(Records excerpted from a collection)

theorem waitEventInsn_sound (e : EngId) (w : IW) (s : State) (hs : s.Sound) : (waitEventInsn e w s).Sound := by
  unfold waitEventInsn
  with_reducible repeat' (first | assumption | intro _ | apply insnB_sound | apply illegal_sound | apply waitWith_sound | split | dsimp only)

theorem execWaitEvent_sound (e : EngId) (w : IW) (s : State) (hs : s.Sound) : OutSound (execWaitEvent e w s) := by
  unfold execWaitEvent
  with_reducible repeat' (first | assumption | intro _ | apply waitEventInsn_sound | apply outSound_act | apply outSound_next | split | dsimp only)

theorem execYield_sound (e : EngId) (w : IW) (s : State) (hs : s.Sound) : OutSound (execYield e w s) := by
  unfold execYield
  with_reducible repeat' (first | assumption | intro _ | apply insn_sound | apply ckptAt_sound | apply outSound_act | apply outSound_next | split | dsimp only)

theorem execCkpt_sound (e : EngId) (w : IW) (s : State) (hs : s.Sound) : OutSound (execCkpt e w s) := by
  unfold execCkpt
  with_reducible repeat' (first | assumption | intro _ | apply insn_sound | apply ckptAt_sound | apply outSound_act | apply outSound_next | split | dsimp only)

theorem execDone_sound (e : EngId) (w : IW) (s : State) (hs : s.Sound) : OutSound (execDone e w s) := by
  unfold execDone
  with_reducible repeat' (first | assumption | intro _ | apply insn_sound | apply ckptAt_sound | apply outSound_act | apply outSound_next | split | dsimp only)

theorem execXset_sound (e : EngId) (w : IW) (s : State) (hs : s.Sound) : OutSound (execXset e w s) := by
  unfold execXset
  with_reducible repeat' (first | assumption | intro _ | apply insnB_sound | apply setEng_sound | apply excAt_sound | apply xformExc_sound | apply psRead_sound | apply modEng_sound | apply gotRun_sound | apply outSound_act | apply outSound_next | refine of_gotOk ?_ (by assumption) | refine of_gotWait ?_ (by assumption) | split | dsimp only)

theorem execXfold_sound (e : EngId) (w : IW) (s : State) (hs : s.Sound) : OutSound (execXfold e w s) := by
  unfold execXfold
  with_reducible repeat' (first | assumption | intro _ | apply insnB_sound | apply xformExc_sound | apply setEng_sound | apply outSound_act | apply outSound_next | split | dsimp only)

theorem execXget_sound (e : EngId) (w : IW) (s : State) (hs : s.Sound) : OutSound (execXget e w s) := by
  unfold execXget
  with_reducible repeat' (first | assumption | intro _ | apply insnB_sound | apply xformExc_sound | apply modEng_sound | apply outSound_act | apply outSound_next | split | dsimp only)

theorem execXrst_sound (e : EngId) (w : IW) (s : State) (hs : s.Sound) : OutSound (execXrst e w s) := by
  unfold execXrst
  with_reducible repeat' (first | assumption | intro _ | apply insnB_sound | apply xformExc_sound | apply setEng_sound | apply outSound_act | apply outSound_next | split | dsimp only)

theorem mapSegs_sound (e : EngId) (k : Nat) (base : DWord) (o : Nat) (b : Nat) (x5 : Nat) (x6 : Nat) (x7 : Nat) (x8 : Nat) (x9 : List Byte) (x10 : State) (hx10 : x10.Sound) : FlowSound (mapSegs e k base o b x5 x6 x7 x8 x9 x10) := by
  induction x5 generalizing x6 x7 x8 x9 x10 with
  | zero => exact flowSound_stop hx10
  | succ n ih =>
    unfold mapSegs
    dsimp only
    split
    · exact flowSound_stop (xformExc_sound _ _ _ _ hx10)
    · split
      · exact flowSound_stop (issueRead_sound _ _ _ _ _ _ _ _ _ _ hx10)
      · split
        · exact flowSound_stop hx10
        · split
          · exact flowSound_stop (xformExc_sound _ _ _ _ hx10)
          · split
            · exact ih _ _ _ _ _ (modEng_sound _ _ _ hx10)
            · split
              · exact flowSound_ok hx10
              · split
                · exact flowSound_stop (xformExc_sound _ _ _ _ hx10)
                · exact flowBind_sound (ih _ _ _ _ _ hx10) (fun _ _ h => flowSound_ok h)

theorem passBlocks_sound (blk : Nat → Option Nat) (f : Nat → List Byte → List Byte → List Byte × List Byte) (l : List Byte) (lo : Nat) (fuel : Nat) (o : Nat) (n : Nat) (h : List Byte) (s : State) (hs : s.Sound) : (passBlocks blk f l lo fuel o n h s).2.2.Sound := by
  induction fuel generalizing o n h s with
  | zero => exact hs
  | succ k ih =>
    unfold passBlocks
    split
    · exact hs
    · split
      · exact ih _ _ _ _ hs
      · dsimp only
        refine ih _ _ _ _ ?_
        split
        · exact hs
        · exact drawBytes_sound _ _ hs

theorem endInternal_sound (e : EngId) (s : State) (hs : s.Sound) : (endInternal e s).Sound := by
  unfold endInternal
  with_reducible repeat' (first | assumption | intro _ | apply modEng_sound | apply dropEffects_sound | split | dsimp only)

theorem claim_sound (e : EngId) (k : Nat) (s : State) (hs : s.Sound) : FlowSound (claim e k s) := by
  unfold claim
  with_reducible repeat' (first | assumption | intro _ | apply rehomeAes_sound | apply modEng_sound | apply endInternal_sound | apply xformExc_sound | apply modGal_sound | apply flowSound_ok | apply flowSound_stop | split | dsimp only)

theorem unclaim_sound (e : EngId) (s : State) (hs : s.Sound) : (unclaim e s).Sound := by
  unfold unclaim
  with_reducible repeat' (first | assumption | intro _ | apply modEng_sound | split | dsimp only)

theorem segsFor_sound (e : EngId) (k : Nat) (n : Nat) (s : State) (hs : s.Sound) : FlowSound (segsFor e k n s) := by
  unfold segsFor
  with_reducible repeat' (first | assumption | intro _ | apply mapSegs_sound | apply flowSound_ok | apply flowSound_stop | apply flowSound_ok | apply flowSound_stop | refine of_flowOk ?_ (by assumption) | refine of_flowStop ?_ (by assumption) | split | dsimp only)

theorem planChain_sound (e : EngId) (w : IW) (n : Nat) (s : State) (hs : s.Sound) : FlowSound (planChain e w n s) := by
  unfold planChain
  with_reducible repeat' (first | assumption | intro _ | apply segsFor_sound | apply flowBind_sound | apply flowSound_ok | apply flowSound_stop | apply flowSound_ok | apply flowSound_stop | refine of_flowOk ?_ (by assumption) | refine of_flowStop ?_ (by assumption) | split | dsimp only)

theorem aesPass_sound (e : EngId) (k : Nat) (back : Nat) (n : Nat) (raw : List Byte) (s : State) (hs : s.Sound) : (aesPass e k back n raw s).2.Sound := by
  unfold aesPass
  with_reducible repeat' (first | assumption | intro _ | apply tmAdd_sound | apply setEng_sound | apply passBlocks_sound | refine of_pair2 ?_ (by assumption) | split | dsimp only)

theorem passChain_sound (e : EngId) (w : IW) (back : Nat) (n : Nat) (raw : List Byte) (s : State) (hs : s.Sound) : (passChain e w back n raw s).2.Sound := by
  unfold passChain
  refine unclaim_sound _ _ ?_
  generalize (raw.drop back).take n = d
  generalize chainOf w = l
  induction l generalizing d s with
  | nil => exact hs
  | cons a r ih =>
    rw [List.foldl_cons]
    dsimp only
    split
    · exact ih _ (aesPass_sound _ _ _ _ _ _ hs) _
    · exact ih _ (setEng_sound _ _ _ hs) _

theorem heldFull_sound (e : EngId) (w : IW) (link : Option Nat) (s0 : State) (hs0 : s0.Sound) : (heldFull e w link s0).Sound := by
  unfold heldFull
  with_reducible repeat' (first | assumption | intro _ | apply unclaim_sound | apply xformExc_sound | split | dsimp only)

theorem chainStage_sound (e : EngId) (w : IW) (link : Option Nat) : StageSound (chainStage e w link) := by
  refine ⟨fun _ _ h => planChain_sound _ _ _ _ h, fun _ _ _ _ h => passChain_sound _ _ _ _ _ _ h, fun u h => ?_,
    fun _ h => heldFull_sound _ _ _ _ h⟩
  unfold chainStage
  dsimp only
  split
  · exact claim_sound _ _ _ h
  · exact flowSound_ok h

theorem checkChain_sound (e : EngId) (w : IW) (s : State) (hs : s.Sound) : FlowSound (checkChain e w s) := by
  unfold checkChain
  with_reducible repeat' (first | assumption | intro _ | apply xformExc_sound | apply setEng_sound | apply flowSound_ok | apply flowSound_stop | split | dsimp only)

theorem execMovex_sound (e : EngId) (w : IW) (s : State) (hs : s.Sound) : OutSound (execMovex e w s) := by
  unfold execMovex
  refine outSound_act _ (insnB_sound _ _ _ _ _ _ (fun t ht => ?_) hs)
  refine flowRun_sound (startMove_sound _ _ _ _ _ _ _ (flushFirst_sound _ _ _ ht)) (fun p v hv => ?_)
  dsimp only
  split
  · refine flowRun_sound (checkChain_sound _ _ _ hv) (fun _ z hz => ?_)
    exact burstPass_sound _ _ _ _ _ _ _ (chainStage_sound _ _ _) (modEng_sound _ _ _ hz)
  · exact burstPass_sound _ _ _ _ _ _ _ (chainStage_sound _ _ _) hv

theorem sampleCtrs_sound (e : EngId) (x1 : List Nat) (x2 : State) (hx2 : x2.Sound) : FlowSound (sampleCtrs e x1 x2) := by
  induction x1 generalizing x2 with
  | nil => exact flowSound_ok hx2
  | cons o r ih =>
    unfold sampleCtrs
    refine flowBind_sound (gotFlow_sound (counterRead_sound _ _ _ hx2)) (fun _ _ h => ?_)
    exact flowBind_sound (ih _ h) (fun _ _ hu => flowSound_ok hu)

theorem sampleLens_sound (e : EngId) (x1 : List Nat) (x2 : State) (hx2 : x2.Sound) : FlowSound (sampleLens e x1 x2) := by
  induction x1 generalizing x2 with
  | nil => exact flowSound_ok hx2
  | cons i r ih =>
    unfold sampleLens
    refine flowBind_sound (needDesc_sound _ _ _ hx2) (fun d t ht => ?_)
    exact flowBind_sound (ih _ ht) (fun _ _ hu => flowSound_ok hu)

theorem readTempl_sound (e : EngId) (o : Nat) (a0 : DWord) (a1 : DWord) (s : State) (hs : s.Sound) : FlowSound (readTempl e o a0 a1 s) := by
  unfold readTempl
  with_reducible repeat' (first | assumption | intro _ | apply xformExc_sound | apply psRead_sound | apply flowBind_sound | apply gotFlow_sound | apply flowSound_ok | apply flowSound_stop | refine of_gotOk ?_ (by assumption) | refine of_gotWait ?_ (by assumption) | apply flowSound_ok | apply flowSound_stop | refine of_flowOk ?_ (by assumption) | refine of_flowStop ?_ (by assumption) | split | dsimp only)

theorem startEmit_sound (e : EngId) (w : IW) (s : State) (hs : s.Sound) : FlowSound (startEmit e w s) := by
  unfold startEmit
  with_reducible repeat' (first | assumption | intro _ | apply needDefined_sound | apply needDesc_sound | apply must_sound | apply strmExc_sound | apply descExc_sound | apply readTempl_sound | apply xformExc_sound | apply sgFind_sound | apply ckptAt_sound | apply sampleCtrs_sound | apply sampleLens_sound | apply modEng_sound | apply flowBind_sound | apply flowSound_ok | apply flowSound_stop | apply flowSound_ok | apply flowSound_stop | refine of_flowOk ?_ (by assumption) | refine of_flowStop ?_ (by assumption) | split | dsimp only)

theorem emitEnd_sound (e : EngId) (s : State) (hs : s.Sound) : (emitEnd e s).Sound := by
  unfold emitEnd
  with_reducible repeat' (first | assumption | intro _ | apply modEng_sound | split | dsimp only)

theorem emitWrites_sound (e : EngId) (w : IW) (dst : Side) (a : Nat) (x4 : State) (hx4 : x4.Sound) : (emitWrites e w dst a x4).Sound := by
  induction a generalizing x4 with
  | zero => exact hx4
  | succ n ih =>
    unfold emitWrites
    dsimp only
    split
    · exact hx4
    · refine flowRun_sound (streamAddr_sound _ _ _ _ _ _ hx4) (fun ar t ht => ?_)
      refine sound_ite (fun _ => ?_) (fun _ => ?_)
      · apply emitEnd_sound
        split
        · exact holdResidue_sound _ _ _ _ _ ht
        · exact ht
      · refine flowRun_sound (destReady_sound _ _ _ _ _ ht) (fun _ u hu => ?_)
        have h5 : ∀ v : State, v.Sound → State.Sound (if overdue v e then flush e v else v) := fun v hv =>
          sound_ite (fun _ => flush_sound _ _ hv) (fun _ => hv)
        refine sound_ite (fun _ => ?_) (fun _ => ?_)
        · exact emitEnd_sound _ _ (h5 _ (modEng_sound _ _ _ (destWrite_sound _ _ _ _ _ _ hu)))
        · exact ih _ (h5 _ (modEng_sound _ _ _ (destWrite_sound _ _ _ _ _ _ hu)))

theorem execEmit_sound (e : EngId) (w : IW) (s : State) (hs : s.Sound) : OutSound (execEmit e w s) := by
  unfold execEmit
  with_reducible repeat' (first | assumption | intro _ | apply insnB_sound | apply startEmit_sound | apply flushFirst_sound | apply emitWrites_sound | apply flowRun_sound | apply outSound_act | apply outSound_next | apply flowSound_ok | apply flowSound_stop | refine of_flowOk ?_ (by assumption) | refine of_flowStop ?_ (by assumption) | split | dsimp only)

theorem patchWrites_sound (e : EngId) (i : BitVec 3) (d : Desc) (x3 : Nat) (x4 : State) (hx4 : x4.Sound) : (patchWrites e i d x3 x4).Sound := by
  induction x3 generalizing x4 with
  | zero => exact hx4
  | succ n ih =>
    unfold patchWrites
    split
    · exact hx4
    · refine sound_ite (fun _ => modEng_sound _ _ _ hx4) (fun _ => ?_)
      refine flowRun_sound (streamAddr_sound _ _ _ _ _ _ hx4) (fun ar t ht => ?_)
      refine sound_ite (fun _ => ht) (fun _ => ?_)
      refine ih _ (modEng_sound _ _ _ ?_)
      split
      · exact modEng_sound _ _ _ ht
      · exact dataWrite_sound _ _ _ _ _ _ _ ht

theorem execPatch_sound (e : EngId) (w : IW) (s : State) (hs : s.Sound) : OutSound (execPatch e w s) := by
  unfold execPatch
  with_reducible repeat' (first | assumption | intro _ | apply insnB_sound | apply needDefined_sound | apply flushFirst_sound | apply needDesc_sound | apply patchWrites_sound | apply descExc_sound | apply strmExc_sound | apply raiseImprecise_sound | apply modEng_sound | apply setWalk_sound | apply flowRun_sound | apply outSound_act | apply outSound_next | apply flowSound_ok | apply flowSound_stop | refine of_flowOk ?_ (by assumption) | refine of_flowStop ?_ (by assumption) | split | dsimp only)

end Sys2Proof.Machine
end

- Required work
The stretch of entries above that starts with the line containing "apply tmAdd_sound |" and goes on through the line containing "(setEng_sound _ _ _ hs) _" is to be transcribed exactly, and no other line is to be transcribed.

- Output of the task
  with_reducible repeat' (first | assumption | intro _ | apply tmAdd_sound | apply setEng_sound | apply passBlocks_sound | refine of_pair2 ?_ (by assumption) | split | dsimp only)

theorem passChain_sound (e : EngId) (w : IW) (back : Nat) (n : Nat) (raw : List Byte) (s : State) (hs : s.Sound) : (passChain e w back n raw s).2.Sound := by
  unfold passChain
  refine unclaim_sound _ _ ?_
  generalize (raw.drop back).take n = d
  generalize chainOf w = l
  induction l generalizing d s with
  | nil => exact hs
  | cons a r ih =>
    rw [List.foldl_cons]
    dsimp only
    split
    · exact ih _ (aesPass_sound _ _ _ _ _ _ hs) _
    · exact ih _ (setEng_sound _ _ _ hs) _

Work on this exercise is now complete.